The CPU is basically an underclocked & undervolted Thuban six core also known as a Phenom II X6, of course being an Opteron part it has a few extra features specific to servers that are not included in the Phenom II series but other than that it’s the same as a Phenom II X6.
From a server point of view - The Opteron 4100 series is designed to provide the highest performance-per-watt and a good core count at a very low cost. Hence Virtualization, Rendering etc are the kind of workloads you might want to throw, at these processors.
Although from a desktop point of view its clocks are a little lower than you would want them to be but still acceptable. Also there is an Opteron 4184 model available which is a 6-core part which offers the same clock speeds as a desktop Phenom II X6 1055T - 2.8GHz, if you need higher clocks!!

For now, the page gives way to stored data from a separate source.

/-- PAGE_ARRIVAL (R402): a page is written into stack memory, and accesses to it are served; with the last page the sheet is resident. -/
def execPageArrival (t num : Nat) (s : State) : Host.Outcome State Fault Refusal :=
  lift s (fun b =>
    match b.vat.sheet t num with
    | none => b
    | some sh =>
      match sh.place, sh.paging with
      | .far dev slot, some pg =>
        (match pg.dst, pg.got with
        | some d, page :: rest =>
          let lo := page * pageBytes
          let cells := (b.farCells dev slot).filter (fun c => decide (lo ≤ c.1 ∧ c.1 < lo + pageBytes))
          let b1 := b.putSlot d.1 d.2 cells
          let pg1 : Paging := { pg with got := rest, arrived := page :: pg.arrived }
          if pg1.arrived.length = 512 then
            ((b1.modSheet t num (fun x => { x with place := .stack d.1 d.2, paging := none, farCopy := some (dev, slot), touched := true, lastUse := 5 * b.now / 1024 })).bump Map.vatPageinCnt 1).serveWaits
          else b1.modSheet t num (fun x => { x with paging := some pg1 })
        | _, _ => b)
      | _, _ => b)

/-- FAR_SLOT_WRITE_DONE (R404, R406): the sheet has left stack memory, and its slot goes to a waiting page-in. -/
def execFarSlotWriteDone (t num : Nat) (s : State) : Host.Outcome State Fault Refusal :=
  lift s (fun b =>
    match b.vat.sheet t num with
    | none => b
    | some sh =>
      match sh.evict with
      | some e => if e.removed then (b.leaveStack sh e).serveWaits else b
      | none => b)

/-- EVICTION_CANCEL (R406): an access before the removal of the translations keeps the sheet, and another victim is chosen. -/
def execEvictionCancel (t num : Nat) (s : State) : Host.Outcome State Fault Refusal := lift s (fun b => b.cancelEvict t num)

/-! ## Hints (R324, R405, R407, R408) -/

/-- The objects of a tenant cover every page of a range of sheets. -/
def Vat.covers (v : Vat) (t base n : Nat) : Bool :=
  (List.range n).all (fun i =>
    let va := base + i * sheetBytes
    (v.findObj t va).any (fun o => o.owned && decide (va + sheetBytes ≤ o.base + o.pages * pageBytes)))

/-- Whether a hint record keeps its layout (table "routing hint record", R407); rsvd fields of it are ignored (R17). -/
def hintOk (l : List Byte) : Bool :=
  let w (i : Nat) : Word := wordAt l i
  let range := decide (wfield (w 1) 0 21 = 0 ∧ 1 ≤ wfield (w 3) 0 16)
  let bare := decide (wfield (w 0) 8 9 = 0 ∧ w 4 = 0#32 ∧ w 5 = 0#32 ∧ wfield (w 6) 0 16 = 0)
  match wfield (w 0) 0 8 with
  | 1 => range && decide (1 ≤ wfield (w 0) 8 8)
  | 2 => range && decide (1 ≤ wfield (w 0) 8 8 ∧ w 5 = 0#32 ∧ w 6 = 0#32)
  | 3 => range && bare
  | 4 => range && bare
  | _ => false

/-- Rank of a pending range (R408): conf descending, deadline ascending as a signed difference, arrival. -/
def PrefetchRange.before (now : Word) (x y : PrefetchRange) : Bool :=
  if x.conf ≠ y.conf then decide (y.conf < x.conf)
  else if x.deadline ≠ y.deadline then decide ((x.deadline - now).toInt < (y.deadline - now).toInt)
  else decide (x.order ≤ y.order)

/-- Sheets of a range that wait in the far tier. -/
def Vat.notResident (v : Vat) (t base n : Nat) : List Sheet :=
  (List.range n).filterMap (fun i => (v.sheet t (base / sheetBytes + i)).bind (fun s =>
    (match s.place with | .far _ _ => some s | _ => none)))

/-- A prefetch range arrives (R408). -/
def Block.addRange (b : Block) (t base n conf : Nat) (deadline : Word) : Block :=
  let b1 := (List.range n).foldl (fun (x : Block) i => x.modSheet t (base / sheetBytes + i) (fun s =>
    (match s.place with | .stack _ _ => { s with lastUse := 5 * b.now / 1024 } | _ => s))) b
  if (b1.vat.notResident t base n).isEmpty then b1
  else
    let r : PrefetchRange := { tenant := t, base := base, len := n, conf := conf, deadline := deadline, order := b1.vat.order }
    let mine := b1.vat.ranges.filter (fun x => x.tenant = t)
    let b2 : Block := { b1 with vat := { b1.vat with order := b1.vat.order + 1 } }
    if mine.length < 4096 then { b2 with vat := { b2.vat with ranges := b2.vat.ranges ++ [r] } }
    else
      match (sortBy (PrefetchRange.before b.recTime) mine).getLast? with
      | some worst =>
        let b3 := b2.bump Map.vatHintDrop 1
        if PrefetchRange.before b.recTime worst r then b3
        else { b3 with vat := { b3.vat with ranges := (b3.vat.ranges.erase worst) ++ [r] } }
      | none => b2

/-- Stack sheets of a range that a SPAR record would mark. -/
def Vat.newSpars (v : Vat) (t base n : Nat) : List Sheet :=
  (List.range n).filterMap (fun i => (v.sheet t (base / sheetBytes + i)).bind (fun s => if s.spar || s.inFelt then none else some s))

/-- One hint record (R324, R405, R407): the block after it, and whether it was accepted. -/
def Block.hintRecord (b : Block) (t : Nat) (l : List Byte) : Block × Bool :=
  let w (i : Nat) : Word := wordAt l i
  let base := (w 1).toNat + 2 ^ 32 * wfield (w 2) 0 16
  let n := wfield (w 3) 0 16
  let reject (x : Block) : Block × Bool := ((x.bump Map.vatHintDrop 1).setErrBit Map.vatErr 1, false)
  let accept (x : Block) : Block × Bool := (x.bump Map.vatHintCnt 1, true)
  if !hintOk l || !b.vat.covers t base n then reject b
  else
    match wfield (w 0) 0 8 with
    | 3 =>
      let new := b.vat.newSpars t base n
      if !new.isEmpty && decide (7 * b.stackSheets < 8 * (b.vat.spars + new.length)) then reject (b.setErrBit Map.vatErr 2)
      else
        let b1 := new.foldl (fun (x : Block) s => (x.modSheet t s.num (fun y => { y with spar := true })).cancelEvict t s.num) b
        accept (if (b1.vat.notResident t base n).isEmpty then b1 else b1.addRange t base n 255 b1.recTime)
    | 4 =>
      let b1 := (List.range n).foldl (fun (x : Block) i =>
        let num := base / sheetBytes + i
        if (x.vat.findObj t (num * sheetBytes)).any (fun o => decide (o.cls = 4)) then x else x.modSheet t num (fun y => { y with spar := false })) b
      accept b1
    | _ => accept (b.addRange t base n (wfield (w 0) 8 8) (w 4))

There are also a bunch of 42xx models available based on the Bulldozer architecture they are available as 4-core, 6-core and 8-core parts and of course they clock higher and have more cache than the K10.5 based 4100 series Opteron’s, although I think it’s better to stick with Opteron 4100’s as they have a higher IPC (Instruction per clock).
The Flip-Chip LGA 1207 socket C32 for AMD processors –
The Motherboard – Asus KCMA-D8
The Package –
The Asus board is Rock Solid!
6 SATA Cables, a back plate, 2 Temperature Sensors, a manual, driver CD were all included with the motherboard.
The Asus KCMA-D8 is a dual processor socket C32 motherboard and has an AMD SR5670 NB paired with an AMD SP5100 SB. In other words – Dual GPU Crossfire X in x16+x8 is supported; this is in line with a saner configuration. If you find this limiting you in any way you can go for a TYAN S8225 motherboard with 2 x 5690 NB’s. That monster of a board will support 4 GPU Crossfire X with all the PCIe x16 lanes running in x16 mode!!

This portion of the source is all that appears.